Why did the Earth enter the ice age? Science has already been discovered

About 700 million years ago, the Earth was covered in ice almost from the poles to the equator. although ice Age The Earth has been around for about 57 million years, and what caused this is still an open question to science.

Now, Australian researchers seem to have discovered a possible reason. In a study published in the magazine geologyThey used plate tectonic modeling and identified a thermostat-like ability on Earth, preventing the planet from entering an overheating mode.


Understand the research

To understand the pattern of plate movement and changes in Earth's temperature, researchers studied the evolution of continents and ocean basins at a specific moment: the separation from the ancient supercontinent.

Moreover, they also linked the plate tectonics model with computational intelligence to calculate the release of carbon dioxide (CO2) from volcanoes.

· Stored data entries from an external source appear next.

-- ==== Sys2Proof/Machine/Params.lean ====
section
/-! DEFINITION. Sys2Proof/Machine/Params.lean: the parameter map (chapter 16 and the parameter tables of every chapter): the
identifiers by name, and for each row of a table its bits, access, reset value, commit class and range. -/

namespace Sys2Proof.Machine

/-- The access column of R12. `w1cCnt` is a counter in the format of R130, `w1cBits` a register of sticky bits. -/
inductive Acc where
  | rw | ro | wo | w1cCnt | w1cBits
  deriving DecidableEq, Repr

/-- The commit classes of R351. -/
inductive Commit where
  | live | boundary | stopped | reset
  deriving DecidableEq, Repr

/-- The range a table states: any value, an unsigned or signed range (OUT_OF_RANGE outside), or the codes below n
(BAD_PARAM from n on). -/
inductive Chk where
  | any
  | range (lo hi : Nat)
  | srange (lo hi : Int)
  | codes (n : Nat)
  deriving DecidableEq, Repr

/-- A row of a parameter table, repeated c1 times at stride s1 and c2 times at stride s2 (R429). -/
structure PDef where
  base   : Nat
  s1     : Nat
  c1     : Nat
  s2     : Nat
  c2     : Nat
  width  : Nat
  acc    : Acc
  reset  : Nat
  commit : Commit
  chk    : Chk
  mask   : Nat
  deriving DecidableEq, Repr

In this way, they realized that the beginning of the Ice Age, 717 million years ago, coincided with a record drop in volcanic carbon dioxide emissions. In general, carbon dioxide waste remained relatively low throughout the glacial period.

Thus, the amount of carbon dioxide in the atmosphere decreased to the level at which glaciation begins. According to researchers' estimates, the percentage of carbon dioxide in the atmosphere has reached less than 200 parts per million. This is less than half the current level.

Therefore, the scientists stated in the study that geology determined the climate at that time.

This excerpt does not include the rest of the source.